=== Dataset extract ===
/-- 15 valid digits are 16 valid digits of which the first is 0. -/
theorem validDigits_setWidth {b : BitVec 60} (hb : validDigits b 15 = true) :
    validDigits (b.setWidth 64) 16 = true := by
  rw [validDigits_iff] at hb ⊢
  intro k hk
  by_cases htop : k = 15
  · rw [htop, nibble_setWidth_top]
    decide
  · rw [nibble_setWidth_of_lt b (by omega)]
    exact hb k (by omega)

/-- Settles O42: the digits with a 0 before them pass the check of `ENCBCD`, and both operations put the same sign,
exponent and stream into `encode_word`. -/
theorem encpdEncodesTheSignedDigits : Obligations.EncpdEncodesTheSignedDigits := by
  refine fun s x p => ⟨fun hw hlo hhi => ⟨fun hp => ?_, exec_encpd_of_badDigit s hw hlo hhi⟩, fun hout =>
    exec_constructor_of_unsupported s 0 p hout _ (by simp [constructors])⟩
  refine ⟨_, exec_encpd s hw hlo hhi hp, ?_⟩
  rw [← setWidth_extractLsb'_eq_ushiftRight, ofBool_negativeCode]
  exact exec_encbcd s hw hlo hhi _ (validDigits_setWidth hp)

end Sys2Proof.Machine
end

section
/-! The primitives that read a word: `W2PD` and `ZFIX` (42_word_encode.md R145, R146). -/

namespace Sys2Proof.Machine

/-! ### `W2PD` (R145) -/

/-- The 15 low digits of a stream, three by three. -/
theorem lowDigits_eq_blocks (b : Word) :
    b.extractLsb' 0 60 = b.extractLsb' 48 12 ++ b.extractLsb' 36 12 ++ b.extractLsb' 24 12 ++ b.extractLsb' 12 12
      ++ b.extractLsb' 0 12 := by
  rw [BitVec.extractLsb'_append_extractLsb'_eq_extractLsb' (by rfl),
    BitVec.extractLsb'_append_extractLsb'_eq_extractLsb' (by rfl),
    BitVec.extractLsb'_append_extractLsb'_eq_extractLsb' (by rfl),
    BitVec.extractLsb'_append_extractLsb'_eq_extractLsb' (by rfl)]

theorem exec_w2pd (s : State) {w : Word} (hw : s.hwAvail = true) (hs : special w = false)
    (htop : (s.digits w).extractLsb' 60 4 = 0) :
    exec (.w2pd w) s = .next (s.answered (.ok
      ((s.digits w).extractLsb' 0 60 ++ (if sign w = 1 ∧ isZero w = false then 0xD#4 else 0xC#4)))) := by
  simp [exec_eq_answered, responseTo, w2pdResponse, hw, hs, htop]

theorem exec_w2pd_of_isZero (s : State) {w : Word} (hw : s.hwAvail = true) (hs : special w = false)
    (hz : isZero w = true) : exec (.w2pd w) s = .next (s.answered (.ok 0xC)) := by
  have hdigits := digits_of_isZero s w hz
  rw [exec_w2pd s hw hs (hdigits ▸ BitVec.extractLsb'_zero), hdigits, if_neg (by simp [hz])]
  rfl

/-- A 16th digit is refused, with the status that the two checks before it give too. -/
theorem exec_w2pd_of_sixteenDigits (s : State) {w : Word} (htop : (s.digits w).extractLsb' 60 4 ≠ 0) :
    exec (.w2pd w) s = .next (s.answered (.failed .unsupported)) := by
  have hcheck : ((s.digits w).extractLsb' 60 4 != 0#4) = true := bne_iff_ne.mpr htop
  simp only [exec_eq_answered, responseTo, w2pdResponse, hcheck, if_true, ite_self, raise_eq_failed]

namespace State.TablesLoaded

variable {s : State} (h : s.TablesLoaded) {w : Word} (hz : isZero w = false)
include h hz

theorem topDigit_eq_zero_iff (hs : special w = false) :
    (s.digits w).extractLsb' 60 4 = 0 ↔ fieldLead (cf w) = 0 := by
  rw [lead_of_digits s w hz, ← BitVec.toNat_inj, h.leadDigit_toNat hs]
  rfl

theorem lowDigits_of_digits :
    (s.digits w).extractLsb' 0 60 = dpdByRule (grp w 0) ++ dpdByRule (grp w 1) ++ dpdByRule (grp w 2)
      ++ dpdByRule (grp w 3) ++ dpdByRule (grp w 4) := by
  rw [lowDigits_eq_blocks, grp0_of_digits s w hz, grp1_of_digits s w hz, grp2_of_digits s w hz, grp3_of_digits s w hz,
    grp4_of_digits s w hz]
  simp only [h.dpdDigits]

end State.TablesLoaded

/-- Settles O43: the 16th digit of a word that does not test zero is the leading digit of the format, the other 15 are
those of its groups, and all three checks fail with the same status. -/
theorem w2pdPacksFifteenDigits : Obligations.W2pdPacksFifteenDigits := by
  refine fun s w h => ⟨exec_w2pd_of_isZero s, fun hw hs hz hlead => ?_, fun hz hlead => ?_, ?_⟩
  · rw [exec_w2pd s hw hs ((h.topDigit_eq_zero_iff hz hs).mpr hlead), h.lowDigits_of_digits hz]
    simp only [hz, and_true]
  · cases hs : special w with
    | true => exact exec_of_special s hs _ (by simp [refusingSpecial])
    | false => exact exec_w2pd_of_sixteenDigits s (mt (h.topDigit_eq_zero_iff hz hs).mp hlead)
  · rintro (hw | hs)
    · rw [exec_eq_answered, responseTo_of_gated rfl hw]
    · exact exec_of_special s hs _ (by simp [refusingSpecial])

/-! ### `ZFIX` (R146) -/

theorem exec_zfix (s : State) (w : Word) : exec (.zfix w) s = .next (s.answered (.ok (zfix w))) := by
  rw [exec_eq_answered, responseTo, ret_word]

theorem zfix_of_isZero {w : Word} (hz : isZero w = true) : zfix w = 0#1 ++ w.extractLsb' 0 63 := if_pos hz

theorem zfix_of_not_isZero {w : Word} (hz : isZero w = false) : zfix w = w := if_neg (by simp [hz])

theorem sign_append (sg : BitVec 1) (m : BitVec 63) : sign (sg ++ m) = sg := BitVec.extractLsb'_append_eq_left

/-- A word whose sign is clear has nothing to be fixed, zero or not. -/
theorem zfix_zero_append (m : BitVec 63) : zfix (0#1 ++ m) = 0#1 ++ m := by
  cases hz : isZero (0#1 ++ m) with
  | true => exact (zfix_of_isZero hz).trans (congrArg (0#1 ++ ·) BitVec.extractLsb'_append_eq_right)
  | false => exact zfix_of_not_isZero hz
===
_Directions for this task_:
From the first line of the records above to the line that contains "(hz : isZero w = true) : exec", quote each line exactly.

_Worked solution_:
/-- 15 valid digits are 16 valid digits of which the first is 0. -/
theorem validDigits_setWidth {b : BitVec 60} (hb : validDigits b 15 = true) :
    validDigits (b.setWidth 64) 16 = true := by
  rw [validDigits_iff] at hb ⊢
  intro k hk
  by_cases htop : k = 15
  · rw [htop, nibble_setWidth_top]
    decide
  · rw [nibble_setWidth_of_lt b (by omega)]
    exact hb k (by omega)

/-- Settles O42: the digits with a 0 before them pass the check of `ENCBCD`, and both operations put the same sign,
exponent and stream into `encode_word`. -/
theorem encpdEncodesTheSignedDigits : Obligations.EncpdEncodesTheSignedDigits := by
  refine fun s x p => ⟨fun hw hlo hhi => ⟨fun hp => ?_, exec_encpd_of_badDigit s hw hlo hhi⟩, fun hout =>
    exec_constructor_of_unsupported s 0 p hout _ (by simp [constructors])⟩
  refine ⟨_, exec_encpd s hw hlo hhi hp, ?_⟩
  rw [← setWidth_extractLsb'_eq_ushiftRight, ofBool_negativeCode]
  exact exec_encbcd s hw hlo hhi _ (validDigits_setWidth hp)

end Sys2Proof.Machine
end

section
/-! The primitives that read a word: `W2PD` and `ZFIX` (42_word_encode.md R145, R146). -/

namespace Sys2Proof.Machine

/-! ### `W2PD` (R145) -/

/-- The 15 low digits of a stream, three by three. -/
theorem lowDigits_eq_blocks (b : Word) :
    b.extractLsb' 0 60 = b.extractLsb' 48 12 ++ b.extractLsb' 36 12 ++ b.extractLsb' 24 12 ++ b.extractLsb' 12 12
      ++ b.extractLsb' 0 12 := by
  rw [BitVec.extractLsb'_append_extractLsb'_eq_extractLsb' (by rfl),
    BitVec.extractLsb'_append_extractLsb'_eq_extractLsb' (by rfl),
    BitVec.extractLsb'_append_extractLsb'_eq_extractLsb' (by rfl),
    BitVec.extractLsb'_append_extractLsb'_eq_extractLsb' (by rfl)]

theorem exec_w2pd (s : State) {w : Word} (hw : s.hwAvail = true) (hs : special w = false)
    (htop : (s.digits w).extractLsb' 60 4 = 0) :
    exec (.w2pd w) s = .next (s.answered (.ok
      ((s.digits w).extractLsb' 0 60 ++ (if sign w = 1 ∧ isZero w = false then 0xD#4 else 0xC#4)))) := by
  simp [exec_eq_answered, responseTo, w2pdResponse, hw, hs, htop]

theorem exec_w2pd_of_isZero (s : State) {w : Word} (hw : s.hwAvail = true) (hs : special w = false)
    (hz : isZero w = true) : exec (.w2pd w) s = .next (s.answered (.ok 0xC)) := by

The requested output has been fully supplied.